[Stored data]
********************

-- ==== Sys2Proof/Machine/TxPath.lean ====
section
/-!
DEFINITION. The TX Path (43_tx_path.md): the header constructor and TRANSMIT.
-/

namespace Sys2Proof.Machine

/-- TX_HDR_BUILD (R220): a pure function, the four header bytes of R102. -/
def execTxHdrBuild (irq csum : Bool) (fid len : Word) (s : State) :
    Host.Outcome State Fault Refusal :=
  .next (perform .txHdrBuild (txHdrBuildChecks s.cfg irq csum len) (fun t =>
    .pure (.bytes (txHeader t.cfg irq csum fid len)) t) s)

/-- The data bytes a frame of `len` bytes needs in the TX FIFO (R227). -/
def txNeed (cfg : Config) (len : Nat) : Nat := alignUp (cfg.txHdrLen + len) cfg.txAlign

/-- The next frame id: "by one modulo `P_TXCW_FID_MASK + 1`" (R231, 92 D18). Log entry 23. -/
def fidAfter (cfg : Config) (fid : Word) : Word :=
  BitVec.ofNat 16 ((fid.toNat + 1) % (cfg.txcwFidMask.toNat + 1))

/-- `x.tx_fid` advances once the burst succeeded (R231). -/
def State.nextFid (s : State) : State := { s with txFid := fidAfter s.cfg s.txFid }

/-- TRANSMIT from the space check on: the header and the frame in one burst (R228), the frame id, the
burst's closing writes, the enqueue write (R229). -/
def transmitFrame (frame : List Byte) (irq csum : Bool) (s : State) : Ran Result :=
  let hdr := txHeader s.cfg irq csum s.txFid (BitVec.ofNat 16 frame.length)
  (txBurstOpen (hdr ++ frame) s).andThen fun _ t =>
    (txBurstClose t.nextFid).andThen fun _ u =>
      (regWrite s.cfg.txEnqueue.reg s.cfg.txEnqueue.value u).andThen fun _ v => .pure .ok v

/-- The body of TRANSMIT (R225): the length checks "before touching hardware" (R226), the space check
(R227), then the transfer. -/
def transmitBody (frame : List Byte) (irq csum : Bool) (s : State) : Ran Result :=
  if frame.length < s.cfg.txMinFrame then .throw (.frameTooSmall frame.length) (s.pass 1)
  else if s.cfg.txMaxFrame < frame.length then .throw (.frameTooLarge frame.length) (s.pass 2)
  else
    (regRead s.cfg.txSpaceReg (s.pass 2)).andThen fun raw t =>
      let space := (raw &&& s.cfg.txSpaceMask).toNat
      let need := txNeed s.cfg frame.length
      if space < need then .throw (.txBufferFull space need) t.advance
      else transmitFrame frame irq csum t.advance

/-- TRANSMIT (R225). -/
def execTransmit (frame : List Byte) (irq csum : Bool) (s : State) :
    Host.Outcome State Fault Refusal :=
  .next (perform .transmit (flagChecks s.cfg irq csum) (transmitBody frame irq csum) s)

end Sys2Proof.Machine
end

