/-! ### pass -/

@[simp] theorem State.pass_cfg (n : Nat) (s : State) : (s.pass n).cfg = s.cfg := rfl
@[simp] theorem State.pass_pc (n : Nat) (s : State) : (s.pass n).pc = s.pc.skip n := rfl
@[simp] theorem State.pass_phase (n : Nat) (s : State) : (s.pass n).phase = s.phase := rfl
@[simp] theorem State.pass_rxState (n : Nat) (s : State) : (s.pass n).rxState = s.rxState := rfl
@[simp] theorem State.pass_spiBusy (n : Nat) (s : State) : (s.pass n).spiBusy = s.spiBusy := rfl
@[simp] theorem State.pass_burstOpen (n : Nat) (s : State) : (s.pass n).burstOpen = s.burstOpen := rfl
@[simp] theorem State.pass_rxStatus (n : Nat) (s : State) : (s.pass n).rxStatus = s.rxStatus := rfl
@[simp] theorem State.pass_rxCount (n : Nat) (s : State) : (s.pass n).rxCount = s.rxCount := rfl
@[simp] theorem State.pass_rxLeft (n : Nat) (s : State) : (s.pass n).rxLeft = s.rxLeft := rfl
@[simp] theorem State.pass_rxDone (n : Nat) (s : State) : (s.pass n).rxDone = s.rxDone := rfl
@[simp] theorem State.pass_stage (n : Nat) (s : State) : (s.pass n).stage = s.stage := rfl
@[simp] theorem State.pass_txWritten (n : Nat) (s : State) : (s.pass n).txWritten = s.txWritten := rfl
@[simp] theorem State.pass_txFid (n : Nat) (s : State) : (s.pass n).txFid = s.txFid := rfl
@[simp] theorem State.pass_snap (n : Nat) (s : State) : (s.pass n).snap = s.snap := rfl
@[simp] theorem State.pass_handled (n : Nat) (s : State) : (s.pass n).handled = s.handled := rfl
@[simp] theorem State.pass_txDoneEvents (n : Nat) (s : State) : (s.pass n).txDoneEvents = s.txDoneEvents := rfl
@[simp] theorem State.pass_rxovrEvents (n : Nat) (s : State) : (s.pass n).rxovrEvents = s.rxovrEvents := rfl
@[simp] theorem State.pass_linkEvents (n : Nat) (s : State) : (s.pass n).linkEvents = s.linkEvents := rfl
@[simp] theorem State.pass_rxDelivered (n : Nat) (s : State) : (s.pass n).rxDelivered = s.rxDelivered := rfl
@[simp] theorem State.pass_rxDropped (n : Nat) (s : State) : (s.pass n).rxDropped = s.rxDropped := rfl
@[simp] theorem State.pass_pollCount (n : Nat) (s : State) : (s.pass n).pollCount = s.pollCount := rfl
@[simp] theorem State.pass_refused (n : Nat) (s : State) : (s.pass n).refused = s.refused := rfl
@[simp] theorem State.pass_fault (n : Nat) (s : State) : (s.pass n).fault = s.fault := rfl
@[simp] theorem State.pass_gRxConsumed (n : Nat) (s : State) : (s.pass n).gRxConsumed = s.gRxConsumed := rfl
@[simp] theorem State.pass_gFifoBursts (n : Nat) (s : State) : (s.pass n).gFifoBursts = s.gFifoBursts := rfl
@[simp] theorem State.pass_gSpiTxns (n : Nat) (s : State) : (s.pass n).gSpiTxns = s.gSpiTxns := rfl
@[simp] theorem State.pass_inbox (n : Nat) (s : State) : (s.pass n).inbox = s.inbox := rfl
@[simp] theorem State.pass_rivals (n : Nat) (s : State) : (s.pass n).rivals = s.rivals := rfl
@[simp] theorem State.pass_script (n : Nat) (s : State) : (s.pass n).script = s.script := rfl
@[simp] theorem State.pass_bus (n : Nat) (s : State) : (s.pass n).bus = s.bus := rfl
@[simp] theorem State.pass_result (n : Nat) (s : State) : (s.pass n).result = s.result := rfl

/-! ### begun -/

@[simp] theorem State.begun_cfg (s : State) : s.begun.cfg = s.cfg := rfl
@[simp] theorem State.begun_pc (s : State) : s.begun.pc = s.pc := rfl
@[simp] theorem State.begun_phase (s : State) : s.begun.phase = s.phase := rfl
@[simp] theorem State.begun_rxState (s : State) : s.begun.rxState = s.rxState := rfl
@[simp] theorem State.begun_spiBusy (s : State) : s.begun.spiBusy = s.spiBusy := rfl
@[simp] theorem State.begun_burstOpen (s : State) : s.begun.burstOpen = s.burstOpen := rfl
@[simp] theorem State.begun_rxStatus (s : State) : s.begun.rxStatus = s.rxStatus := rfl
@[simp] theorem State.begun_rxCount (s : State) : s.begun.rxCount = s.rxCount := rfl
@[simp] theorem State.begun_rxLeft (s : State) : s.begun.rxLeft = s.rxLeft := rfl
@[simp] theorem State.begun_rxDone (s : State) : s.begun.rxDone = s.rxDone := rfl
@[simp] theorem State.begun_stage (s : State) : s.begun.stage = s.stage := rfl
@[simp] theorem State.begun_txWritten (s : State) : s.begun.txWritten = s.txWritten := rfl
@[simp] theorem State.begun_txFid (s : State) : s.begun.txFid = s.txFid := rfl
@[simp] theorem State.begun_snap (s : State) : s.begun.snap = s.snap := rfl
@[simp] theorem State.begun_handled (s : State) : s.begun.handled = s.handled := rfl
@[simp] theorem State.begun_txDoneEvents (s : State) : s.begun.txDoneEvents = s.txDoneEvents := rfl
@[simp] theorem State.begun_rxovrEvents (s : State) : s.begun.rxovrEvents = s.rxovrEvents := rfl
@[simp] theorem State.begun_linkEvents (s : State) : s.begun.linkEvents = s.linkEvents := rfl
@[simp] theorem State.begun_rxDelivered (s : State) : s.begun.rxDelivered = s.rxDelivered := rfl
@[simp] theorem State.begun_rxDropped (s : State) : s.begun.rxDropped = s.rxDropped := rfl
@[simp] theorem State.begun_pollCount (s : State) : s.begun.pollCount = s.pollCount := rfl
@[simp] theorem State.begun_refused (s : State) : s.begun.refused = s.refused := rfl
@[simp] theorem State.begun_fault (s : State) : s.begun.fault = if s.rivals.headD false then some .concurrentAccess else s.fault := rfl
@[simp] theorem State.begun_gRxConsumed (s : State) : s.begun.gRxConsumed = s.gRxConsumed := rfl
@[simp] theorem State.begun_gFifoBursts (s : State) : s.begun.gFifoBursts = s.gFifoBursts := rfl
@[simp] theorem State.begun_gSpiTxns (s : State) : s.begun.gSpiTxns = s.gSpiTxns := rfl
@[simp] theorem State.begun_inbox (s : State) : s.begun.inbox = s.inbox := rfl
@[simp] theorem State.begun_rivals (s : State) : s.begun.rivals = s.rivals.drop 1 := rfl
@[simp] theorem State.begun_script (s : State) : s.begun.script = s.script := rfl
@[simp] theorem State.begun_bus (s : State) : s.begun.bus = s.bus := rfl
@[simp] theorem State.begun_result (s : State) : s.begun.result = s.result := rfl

********************

Lines holding the word "handled" should be copied from the entries above.

@[simp] theorem State.pass_handled (n : Nat) (s : State) : (s.pass n).handled = s.handled := rfl
@[simp] theorem State.begun_handled (s : State) : s.begun.handled = s.handled := rfl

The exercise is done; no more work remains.